Но это было ощущение свободы и надежды. А давайте спросим сегодня, есть ли ощущение надежды у тех людей, которые нас смотрят? Я думаю, что его нет. Надежды на перемены.

– Я думаю, что было бы очень интересно провести такой опрос. Среди вещей, которые вы считаете очень важными, опять-таки в случае, если бы вы стали президентом, это добиться признания или утверждения общеевропейских ценностей. Если мы с вами посмотрим на историю России, то мы увидим, что аж со времен Ивана Грозного, если не раньше, антизападное настроение было очень сильным. Оно, конечно, пришло от Русской православной церкви прежде всего. Наличие так называемой немецкой слободы, гетто своего рода для иностранцев. потому что немец это немой, это был тот, который не умеет говорить по-русски. И это было всегда.

– Поправлю вас, все-таки чуть позже, в другое время, немцы правили Россией, становились царями и царицами.

– Слобода никуда не делась. Это другой разговор. Была борьба между двумя сторонами. И мы это видим сегодня. Антизападные настроения, у России отдельный свой путь, свой взгляд. «Умом Россию не понять» и все, что вокруг этого. То есть эти общеевропейские ценности, по сути дела, никогда не были внедрены по-настоящему в российскую жизнь. Или вы считаете, что были?

– Я с вами совсем не согласна.

– Ну когда?

– Владимир Владимирович, ну, во-первых, давайте начнем с того, что огромное количество как раз таки иностранных по сути дела царей и цариц правило Россией и очень при этом успешно.

– Будьте осторожны с фразой «огромное количество».

– Ну не огромное количество.

– Была одна Екатерина, по-настоящему.

– Она совершила большое все-таки количество вещей, которые до сих пор ценятся в России.

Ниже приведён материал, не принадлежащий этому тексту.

/-! ## Link ports -/

/-- The bytes of a link outside and inside a frame (R169, R174): while HUNTING, SYN begins a frame, HOLD and GO set the
transmit flow, any other byte is discarded; the first byte of a frame must be a LEN; further bytes are gathered; and a gap
abandons the frame, and while HUNTING changes nothing (log 13). The rows are read as bytes at the receiver (log 30). -/
def Obligations.LinkBytes : Prop :=
  ∀ (s : State) (l : PortId) (b : Byte), s.resetHold = none →
    let c := s.core l
    let leaves (i : Instr) (d : PortCore) : Prop := ∃ u, exec i s = .next u ∧ s.OnlyCore u l ∧ u.core l = d
    (c.receiver = .hunting →
      leaves (.synByte l) { c with receiver := .assembling [] } ∧
      leaves (.holdByte l) { c with txFlow := .hold } ∧ leaves (.goByte l) { c with txFlow := .go } ∧
      (b ≠ 0xA5 → b ≠ 0xC3 → b ≠ 0xC5 → leaves (.lenOutOfRange l b) c) ∧ leaves (.frameGapTimeout l) c) ∧
    (c.receiver = .assembling [] →
      leaves (.synByte l) { c with receiver := .hunting } ∧ leaves (.holdByte l) { c with receiver := .hunting } ∧
      leaves (.goByte l) { c with receiver := .hunting } ∧
      (b.toNat < 2 ∨ 125 < b.toNat → leaves (.lenOutOfRange l b) { c with receiver := .hunting }) ∧
      (2 ≤ b.toNat → b.toNat ≤ 125 → leaves (.lenOutOfRange l b) { c with receiver := .assembling [b] })) ∧
    (∀ len rest, c.receiver = .assembling (len :: rest) → rest.length + 2 ≠ len.toNat + 3 →
      leaves (.synByte l) { c with receiver := .assembling (len :: rest ++ [0xA5]) } ∧
      leaves (.holdByte l) { c with receiver := .assembling (len :: rest ++ [0xC3]) } ∧
      leaves (.goByte l) { c with receiver := .assembling (len :: rest ++ [0xC5]) } ∧
      leaves (.lenOutOfRange l b) { c with receiver := .assembling (len :: rest ++ [b]) }) ∧
    (∀ f, c.receiver = .assembling f → leaves (.frameGapTimeout l) { c with receiver := .hunting })

/-- A frame that is sent is received: at a port that has taken SYN, the bytes after it make exactly the command with that
frame, and do what the command does there (R169, R170). With the reply queue full, the frame joins the receive queue or
meets OVERRUN (R171, R172). With another CRC, or of a type the far end may not send, it is discarded, and the receiver
hunts. That a command is the arrival of its frame is log 1, that the rows are bytes at the receiver log 30. -/
def Obligations.FrameRoundTrip : Prop :=
  ∀ (s : State) (l : PortId) (ty h k : Byte) (payload : List Byte), s.resetHold = none →
    (s.core l).receiver = .assembling [] → 1 ≤ payload.length → payload.length ≤ 124 →
    let joined := decide ((s.core l).rx.length < 8)
    let body := b8 (payload.length + 1) :: ty :: payload
    (∀ c, (∃ o tag p, opsFrame c = some (o, ty, tag, p) ∧ l = .ops o ∧ payload = tag :: p) ∨
        (∃ t, tlFrame c = some (t, ty, payload) ∧ l = .tl t) →
      ∃ w, s.OnlyCore w l ∧ w.core l = { s.core l with receiver := .hunting } ∧
        exec (.frameComplete l ((frameBytes ty payload).drop 1)) s = exec c w) ∧
    (∀ o, l = .ops o → validType l ty = true → 8 ≤ (s.opsPort o).replies.length → ∃ w : State,
      exec (.frameComplete l ((frameBytes ty payload).drop 1)) s =
        .next (if joined then w else w.post (.overrun l ty)) ∧
      s.OnlyCore w l ∧ w.core l = (s.core l).received s.params ⟨ty, payload⟩ joined) ∧
    (validType l ty = false ∨ [h, k] ≠ crcBytes body → ∃ u, exec (.frameComplete l (body ++ [h, k])) s = .next u ∧
      s.OnlyCore u l ∧ u.core l = { s.core l with receiver := .hunting })
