/-! ## `State.modSec` -/

@[simp] theorem State.modSec_pending (n : Nat) (f : Section → Section) : (s.modSec n f).pending = s.pending := rfl
@[simp] theorem State.modSec_site (n : Nat) (f : Section → Section) : (s.modSec n f).site = s.site := rfl
@[simp] theorem State.modSec_resetCause (n : Nat) (f : Section → Section) : (s.modSec n f).resetCause = s.resetCause := rfl
@[simp] theorem State.modSec_resetHold (n : Nat) (f : Section → Section) : (s.modSec n f).resetHold = s.resetHold := rfl
@[simp] theorem State.modSec_clock (n : Nat) (f : Section → Section) : (s.modSec n f).clock = s.clock := rfl
@[simp] theorem State.modSec_allStop (n : Nat) (f : Section → Section) : (s.modSec n f).allStop = s.allStop := rfl
@[simp] theorem State.modSec_params (n : Nat) (f : Section → Section) : (s.modSec n f).params = s.params := rfl
@[simp] theorem State.modSec_sections (n : Nat) (f : Section → Section) : (s.modSec n f).sections = Table.adjust s.sections n f := rfl
@[simp] theorem State.modSec_points (n : Nat) (f : Section → Section) : (s.modSec n f).points = s.points := rfl
@[simp] theorem State.modSec_pads (n : Nat) (f : Section → Section) : (s.modSec n f).pads = s.pads := rfl
@[simp] theorem State.modSec_telescopes (n : Nat) (f : Section → Section) : (s.modSec n f).telescopes = s.telescopes := rfl
@[simp] theorem State.modSec_transfers (n : Nat) (f : Section → Section) : (s.modSec n f).transfers = s.transfers := rfl
@[simp] theorem State.modSec_trs (n : Nat) (f : Section → Section) : (s.modSec n f).trs = s.trs := rfl
@[simp] theorem State.modSec_routes (n : Nat) (f : Section → Section) : (s.modSec n f).routes = s.routes := rfl
@[simp] theorem State.modSec_ceilings (n : Nat) (f : Section → Section) : (s.modSec n f).ceilings = s.ceilings := rfl
@[simp] theorem State.modSec_waiting (n : Nat) (f : Section → Section) : (s.modSec n f).waiting = s.waiting := rfl
@[simp] theorem State.modSec_roomWait (n : Nat) (f : Section → Section) : (s.modSec n f).roomWait = s.roomWait := rfl
@[simp] theorem State.modSec_walkDue (n : Nat) (f : Section → Section) : (s.modSec n f).walkDue = s.walkDue := rfl
@[simp] theorem State.modSec_units (n : Nat) (f : Section → Section) : (s.modSec n f).units = s.units := rfl
@[simp] theorem State.modSec_restoreList (n : Nat) (f : Section → Section) : (s.modSec n f).restoreList = s.restoreList := rfl
@[simp] theorem State.modSec_cmdQueue (n : Nat) (f : Section → Section) : (s.modSec n f).cmdQueue = s.cmdQueue := rfl
@[simp] theorem State.modSec_pollPos (n : Nat) (f : Section → Section) : (s.modSec n f).pollPos = s.pollPos := rfl
@[simp] theorem State.modSec_forced (n : Nat) (f : Section → Section) : (s.modSec n f).forced = s.forced := rfl
@[simp] theorem State.modSec_exchange (n : Nat) (f : Section → Section) : (s.modSec n f).exchange = s.exchange := rfl
@[simp] theorem State.modSec_padWaiters (n : Nat) (f : Section → Section) : (s.modSec n f).padWaiters = s.padWaiters := rfl
@[simp] theorem State.modSec_lines (n : Nat) (f : Section → Section) : (s.modSec n f).lines = s.lines := rfl
@[simp] theorem State.modSec_band (n : Nat) (f : Section → Section) : (s.modSec n f).band = s.band := rfl
@[simp] theorem State.modSec_gust (n : Nat) (f : Section → Section) : (s.modSec n f).gust = s.gust := rfl
@[simp] theorem State.modSec_mean (n : Nat) (f : Section → Section) : (s.modSec n f).mean = s.mean := rfl
@[simp] theorem State.modSec_mastHold (n : Nat) (f : Section → Section) : (s.modSec n f).mastHold = s.mastHold := rfl
@[simp] theorem State.modSec_tls (n : Nat) (f : Section → Section) : (s.modSec n f).tls = s.tls := rfl
@[simp] theorem State.modSec_opss (n : Nat) (f : Section → Section) : (s.modSec n f).opss = s.opss := rfl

– А какие ценности, которые она ввела?

– В том числе Крым, о котором часто говорят сегодня.

– То есть она забрала Крым? Это называется общеевропейская ценность? Нет, я серьезно говорю, вопросы свободы, вопросы толерантности, когда это было в России в основе? Я был бы рад, если бы мне сказали – когда? 

– Ну как вы помните, когда она переписывалась с Вольтером, они как раз обсуждали вопросы готовности или неготовности России принять те или иные вещи.

– Обсуждали, да.

– Вопрос в том, что, на мой взгляд, история России выглядит совсем по-другому. Для меня это история реформ и контрреформ. Это вечная борьба западников и славянофилов. Это вечная борьба, так называемые кондратьевские циклы и так далее. Когда период реформаторства сменялся периодом реакции. И в этом смысле я, конечно, всегда, читая эти книги исторические и сейчас уже, по своим политическим убеждениям, будучи человеком, который считает, что Россия – это часть европейской цивилизации, это самая большая европейская страна, и наше будущее, и наше благоденствие связано только с этим вектором развития. У нас нет никакого другого шанса. Не найдем мы никаких длительных союзов с Китаем, с азиатскими странами, потому что им выгодна наша территория, им выгоден наш Дальний Восток незаселенный. Им выгоден совершенно другой вектор развития. Наша единственная возможность – построить другое, экономически развитое общество, это быть частью европейской цивилизации.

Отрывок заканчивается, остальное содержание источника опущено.